[INFORMATION Boundary: Start]
/-- An event of the schedule: its key, twice the cycle (odd for reads), and what happens. -/
inductive Ev where
  | read (b : Beat)
  | push (b : Beat)
  | arrive (b : Beat)
  | write (b : Beat)
  | retire (f : FlightWord)
  deriving DecidableEq, Repr

/-- A beat has a push to make. -/
def Beat.pushKey (b : Beat) : Nat := 2 * (b.cycle + b.lat - 1)

/-- The cycle an exchange beat arrives in its destination tiles, where its write begins (Table 4-19). -/
def Beat.arrival (b : Beat) : Nat := b.cycle + b.lat - 2

/-- The key of an event. -/
def Ev.key : Ev → Nat
  | .read b => 2 * b.cycle + 1
  | .push b => b.pushKey
  | .arrive b => 2 * b.arrival
  | .write b => 2 * (b.cycle + b.lat)
  | .retire f => 2 * f.retire

/-- The earlier of two events; the first on a tie. -/
def Ev.first (a b : Ev) : Ev := if b.key < a.key then b else a

/-- The next event of a beat. -/
def Beat.ev (b : Beat) : Ev :=
  if !b.read then .read b else if !b.pushes.isEmpty then .push b
  else if b.unit == 3 && !b.arrived then .arrive b else .write b

/-- The next event of a kernel. -/
def Kern.next (k : Kern) : Option Ev :=
  (k.beats.map Beat.ev ++ k.words.map Ev.retire).foldl (fun m e => match m with
    | none => some e
    | some a => some (a.first e)) none

/-- Change one beat in flight. -/
def State.modBeat (s : State) (q : Nat) (b : Beat) (f : Beat → Beat) : State :=
  s.modKern q (fun k =>
    { k with beats := k.beats.map (fun x => if x.order = b.order ∧ x.cycle = b.cycle ∧ x.unit = b.unit then f x else x) })

/-- Perform an event. -/
def State.fire (s : State) (q : Nat) : Ev → State
  | .read b => s.readBeat q b
  | .push b => (s.pushBeat q b).modBeat q b (fun x => { x with pushes := [] })
  | .arrive b => s.modBeat q b (fun x => { x with arrived := true })
  | .write b => s.writeBeat q b
  | .retire f => s.retireWord q f

/-- Perform every event up to a key; fuel bounds their number. -/
def State.catchUp (q key : Nat) : Nat → State → State
  | 0, s => s
  | fuel + 1, s =>
    match (s.kern q).next with
    | none => s
    | some e => if e.key ≤ key then State.catchUp q key fuel (s.fire q e) else s

/-- Events a kernel can still have. -/
def Kern.fuel (k : Kern) : Nat := 4 * k.beats.length + k.words.length

/-- Perform every event up to schedule cycle c. -/
def State.advance (s : State) (q c : Nat) : State := State.catchUp q (2 * c) (s.kern q).fuel s

/-- Perform every event that is left: the drain of R114. -/
def State.drainAll (s : State) (q : Nat) : State :=
  let k := s.kern q
  let top := (k.beats.map (fun b => b.cycle + b.lat) ++ k.words.map (fun f => f.retire)).foldl max 0
  State.catchUp q (2 * top + 1) k.fuel s

/-! ### Issue -/

/-- The kernel-table value of a placed kernel. -/
def PkgKernel.value (k : PkgKernel) : BitVec 64 :=
  BitVec.ofNat 64 (pack [(0, k.base), (15, k.words), (31, 1), (32, k.opBase), (43, k.ops)])

/-- The Glahus instructions of kernel-table entry e, where it is a loaded package's kernel that has some (R122). -/
def State.progOf (s : State) (p e : Nat) : Option (List (BitVec 256)) :=
  ((((s.part p).pkgs.flatMap (fun g => g.kernels)).find? (fun k =>
    k.ktab == e && k.value == (s.seq (s.part p).seq).kt e)).map (fun k => k.instrs)).filter (fun l => !l.isEmpty)

/-- Words of the running kernel, or instructions of a package's. -/
def Seq.kernLen (x : Seq) (k : Kern) : Nat :=
  match k.prog with
  | some l => l.length
  | none => ktLength (x.kt k.kernel)

/-- The next word of a kernel: control-memory index, word, and whether its ECC failed. A package's kernel shows an array word
with the OPID of its next instruction (assumption log 29). -/
def State.nextWord (s : State) (q : Nat) : Nat × BitVec 512 × Bool :=
  let x := s.seq q
  let k := s.kern q
  let e := x.kt k.kernel
  match k.prog with
  | some l =>
    let i := ktBase e + Config.translatedWord l k.pos (s.part (s.seqP q)).tiles % max 1 (ktLength e)
    (i, BitVec.ofNat 512 (pack [(0, 1), (31, ktOpBase e + k.pos)]), smGet false x.cmemBad i)
  | none =>
    let i := ktBase e + k.pos
    (i, smGet 0 x.cmem i, smGet false x.cmemBad i)

/-- Entry-index and set checks of a beat's primes (R109): PARAM_RANGE. -/
def State.primesBad (s : State) (x : Seq) (tiles : Nat) (w : BitVec 512) (k : Nat) : Bool :=
  let needs := wRing w != 0 || wExch w != 0
  let setBad := fun i e => match s.pset? i with
    | some ps => decide (ps.primes.length ≤ e)
    | none => true
  let slots := fun n => tiles / max 1 (slotTiles tiles n)
  let top := max (if wRing w = 0 then 1 else slots (wLogN w)) (if wExch w = 0 then 1 else slots (wLogX w))
  let r := x.reg (cw w 47 44)
  ((needs || wMode w == 1) && primeRegBad x w)
    || (needs && (upTo top).any (fun u => setBad (primeSel x w k u).1 (primeSel x w k u).2))
    || (wMode w == 1 && (setBad (bits r 3 0) (primeSel x w k 0).2
          || setBad (bits r 3 0) (bits r 14 8 + wMat w 22 16 + 1)))

/-- The Galois element a word's ROT_SEL register names (R47, R48). -/
def rotOperand (x : Seq) (w : BitVec 512) : Nat × Bool :=
  let r := x.reg (wRotSel w)
  if bit r 33 then (r % 2 ^ 32, true) else (galoisOf (wLogX w) (r % 2 ^ 32) (bit r 32), false)

/-- The ROT_SEL register breaks Table 4-9. -/
def rotRegBad (x : Seq) (w : BitVec 512) : Bool :=
  let r := x.reg (wRotSel w)
  decide (2 ^ 34 ≤ r) || (bit r 33 && bit r 32)

/-- State of the matrix run at issue: mode (0: none open) and beats. -/
structure MatRun where
  mode : Nat := 0
  beats : Nat := 0
  deriving DecidableEq, Repr

/-- One matrix beat at issue (R180): MATRIX_SEQUENCE, or the run after it. -/
def matIssue (w : BitVec 512) (total k : Nat) (r : MatRun) : Bool × MatRun :=
  let m := wMode w
  let r := if wMat w 3 3 = 1 ∧ k = 0 then { mode := m, beats := 0 } else r
  let bad := r.mode != m || (m == 1 && decide (16 ≤ r.beats))
    || (m == 1 && k == 0 && wRepeatSrc w != 0 && decide (16 < total))
  let last := k + 1 == total && wMat w 4 4 == 1
  (bad, if last then {} else { r with beats := r.beats + 1 })

/-- The lowest of some codes; 0 where there is none. -/
def lowestCode (l : List Nat) : Nat := l.foldl (fun a b => if b ≠ 0 ∧ (a = 0 ∨ b < a) then b else a) 0

/-- The REPEAT_SRC register breaks Table 4-9. -/
def repeatRegBad (x : Seq) (w : BitVec 512) : Bool := wRepeatSrc w != 0 && decide (2 ^ 16 ≤ x.reg (wRepeatSrc w % 16))

/-- A vector word without DEQ whose mask position or logical index would leave its operand (R187): more than 8 beats from
REPEAT_SRC. -/
def vecBeatsBad (w : BitVec 512) (total : Nat) : Bool :=
  let v := wVop w
  v != 0 && wRepeatSrc w != 0 && wVec w 5 5 == 0 && decide (8 < total)
    && (wVec w 20 19 == 2 || v == 12 || v == 13 || v == 19 || wVec w 18 18 == 1)

/-- Codes of a word's registers that need no beat (R93, R109): REPEAT_SRC and, with ROT_LATCH, ROT_SEL. -/
def State.wordCodes (s : State) (q : Nat) (w : BitVec 512) : List Nat :=
  let x := s.seq q
  let ro := rotOperand x w
  let op := bits (smGet 0 x.optab (wOpid w)).toNat 15 0
  (if repeatRegBad x w || (wRotLatch w && rotRegBad x w) then [cParamRange] else [])
    ++ (if wRotLatch w && !(wFirst w && op == oRot) && ro.2 && galoisBad (wLogX w) ro.1 then [cGaloisElement] else [])

/-- Codes of a word's kick, tile by tile (R156). -/
def State.kickCodes (s : State) (q : Nat) (w : BitVec 512) : List Nat :=
  if wKick w then (s.partTiles (s.seqP q)).map (fun t => s.kickCode (s.seq q) t (wSlot w)) else []

/-- A control word's kick that a tile's slot refuses is recorded in that slot (Table 6-9). -/
def State.kickRefused (s : State) (q : Nat) (w : BitVec 512) : State :=
  if ¬ wKick w then s
  else s.each (s.partTiles (s.seqP q)) (fun t x =>
    let c := s.kickCode (s.seq q) t (wSlot w)
    if c = 0 then x else x.modSlot t (wSlot w) (fun y => { y with error := true, errCode := c }))

/-- Sequencer-stage checks of beat k (Table 15-8, R402): 0 or the lowest code; the matrix run after the beat. -/
def State.seqCode (s : State) (q : Nat) (w : BitVec 512) (total k : Nat) (mr : MatRun) : Nat × Nat × MatRun :=
  let x := s.seq q
  let p := s.seqP q
  let tiles := (s.part p).tiles
  let units := wordUnits false w
  let last := k + 1 == total
  let ss := (units.map (fun u => unitSrcs x tiles w u.1 k)).flatten
  let ds := (units.map (fun u => unitDsts x tiles w u.1 k last)).flatten
  let array := ((units.filter (fun u => u.1 != 3)).map (fun u =>
    unitSrcs x tiles w u.1 k ++ unitDsts x tiles w u.1 k last)).flatten
  let m := if wMode w = 0 then (false, mr) else matIssue w total k mr
  let addr := (ss ++ ds).any spanBad || (usedGens w).any (fun g => genBaseBad x (cwGen w g))
  let param := s.primesBad x tiles w k || (wRing w == 7 && decide (2 ^ 36 ≤ x.reg (wConst w))) || vecBeatsBad w total
  let overlap := wExch w != 0 && (match unitSrcs x tiles w 3 k, unitDsts x tiles w 3 k last with
    | [a], [b] => spansMeet (a.1, a.1 + a.2.1) (b.1, b.1 + b.2.1)
    | _, _ => false)
  let asleep := (s.partTiles p).findIdx? (fun t => (array.map toSpan).any (fun r => !s.rowsAwake t r.row r.rows))
  let kicks := if k = 0 then s.kickCodes q w else []
  let c := lowestCode ((if addr then [cAddressRange] else []) ++ (if param then [cParamRange] else [])
    ++ (if k = 0 then s.wordCodes q w else []) ++ (if overlap then [cOperandOverlap] else [])
    ++ (if m.1 then [cMatrixSequence] else []) ++ (if asleep.isSome ∧ ¬ addr then [cBankAsleep] else []) ++ kicks)
  let tile := if c = cBankAsleep then asleep.getD 0
    else if kicks.contains c ∧ c ≠ 0 then (kicks.findIdx? (· == c)).getD 0 else 0
  (c, tile, m.2)

/-- What the header checks of an OP_FIRST word are given (R110, Table 5-5). -/
def State.opReq (s : State) (q : Nat) (w : BitVec 512) : OpReq :=
  let x := s.seq q
  let e := (smGet 0 x.optab (wOpid w)).toNat
  let k := s.kern q
  let o := bits e 15 0
  let ro := rotOperand x w
  let id := wOpid w
  { opcode := o, a := smGet {} x.hdrs (bits e 39 32), b := smGet {} x.hdrs (bits e 47 40)
    pset := s.pset? (bits e 51 48), noise := fun sc => s.noise? (bits e 51 48) sc
    imm8 := bits e 63 56
    -- the constant of a CMULI's words stands in no operation-table field: free (assumption log 3)
    constZero := Config.freeAt s.free 0 % 2 == 1, constLog := Config.freeNat s.free % 2 ^ 16
    direct := if o = oRot ∧ wRotLatch w ∧ ro.2 then some ro.1 else none
    keyTag := smGet 0 k.keyTags id, targetTag := smGet 0 k.targetTags id, stop := k.poisonStop }

/-- What a kick latches for a key load (R61). -/
def State.keyLatch (s : State) (q : Nat) (w : BitVec 512) : KeyLatch :=
  let x := s.seq q
  let e := (smGet 0 x.optab (wOpid w)).toNat
  let o := bits e 15 0
  let h := smGet {} x.hdrs (bits e 39 32)
  let ps := s.pset (bits e 51 48)
  let r := x.reg (wRotSel w)
  { keyTag := h.keyTag, psetId := h.psetId, scheme := h.scheme, logN := h.logN
    limbs := if o = oEncpk then ps.width * (bits e 63 56 + 1) else h.limbs
    kind := keyKind o
    galois := if bit r 33 then r % 2 ^ 32 else galoisOf h.logN (r % 2 ^ 32) (bit r 32)
    dnum := ps.dnum, publicKey := o == oEncpk }

/-- The width check of a FLOOD's OP_FIRST word (R79), a check of the Sequencer stage (Table 15-8): 0 or its code. -/
def State.floodCode (s : State) (q : Nat) (w : BitVec 512) : Nat :=
  let e := (smGet 0 (s.seq q).optab (wOpid w)).toNat
  if wFirst w ∧ bits e 15 0 = oFlood then floodWidthCode (bits e 63 56) else 0

/-- The Binding stage of a control word (R49, R126, Table 15-8): 0 or a code. The rows of the operation-table entry stand for the
destination and work regions, their capacity the whole limbs those rows hold in every limb slot; an entry that names 0 rows
names no region to judge: the model's reading (assumption log 37). -/
def State.rowsBinding (s : State) (q e : Nat) (a h : Header) : Nat :=
  let o := bits e 15 0
  let tiles := (s.part (s.seqP q)).tiles
  let ps := s.pset (bits e 51 48)
  let g := slotTiles tiles h.logN
  let room := fun (rows : Nat) => tiles / max 1 g * (rows / max 1 (2 ^ h.logN / max 1 g * 9 / 256))
  let dr := bits e 159 144
  let wr := bits e 191 176
  let meet := hasWork o && spansMeet (bits e 143 128, bits e 143 128 + dr) (bits e 175 160, bits e 175 160 + wr)
  let short := (dr != 0 && decide (room dr < h.comps * (h.limbs + h.specials)))
    || (hasWork o && wr != 0 && decide (room wr < (ps.dnum + 2) * (a.limbs + ps.pcount)))
  if meet then cOperandOverlap else if short then cBindingShort else 0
[INFORMATION Boundary: End]
HOW TO COMPLETE THIS TASK. Only those lines of the entries above that run from the line containing "2 * f.retire" to the line containing "if !b.read then", both included, should be transcribed exactly.

SOLUTION TO THIS TASK.
  | .retire f => 2 * f.retire

/-- The earlier of two events; the first on a tie. -/
def Ev.first (a b : Ev) : Ev := if b.key < a.key then b else a

/-- The next event of a beat. -/
def Beat.ev (b : Beat) : Ev :=
  if !b.read then .read b else if !b.pushes.isEmpty then .push b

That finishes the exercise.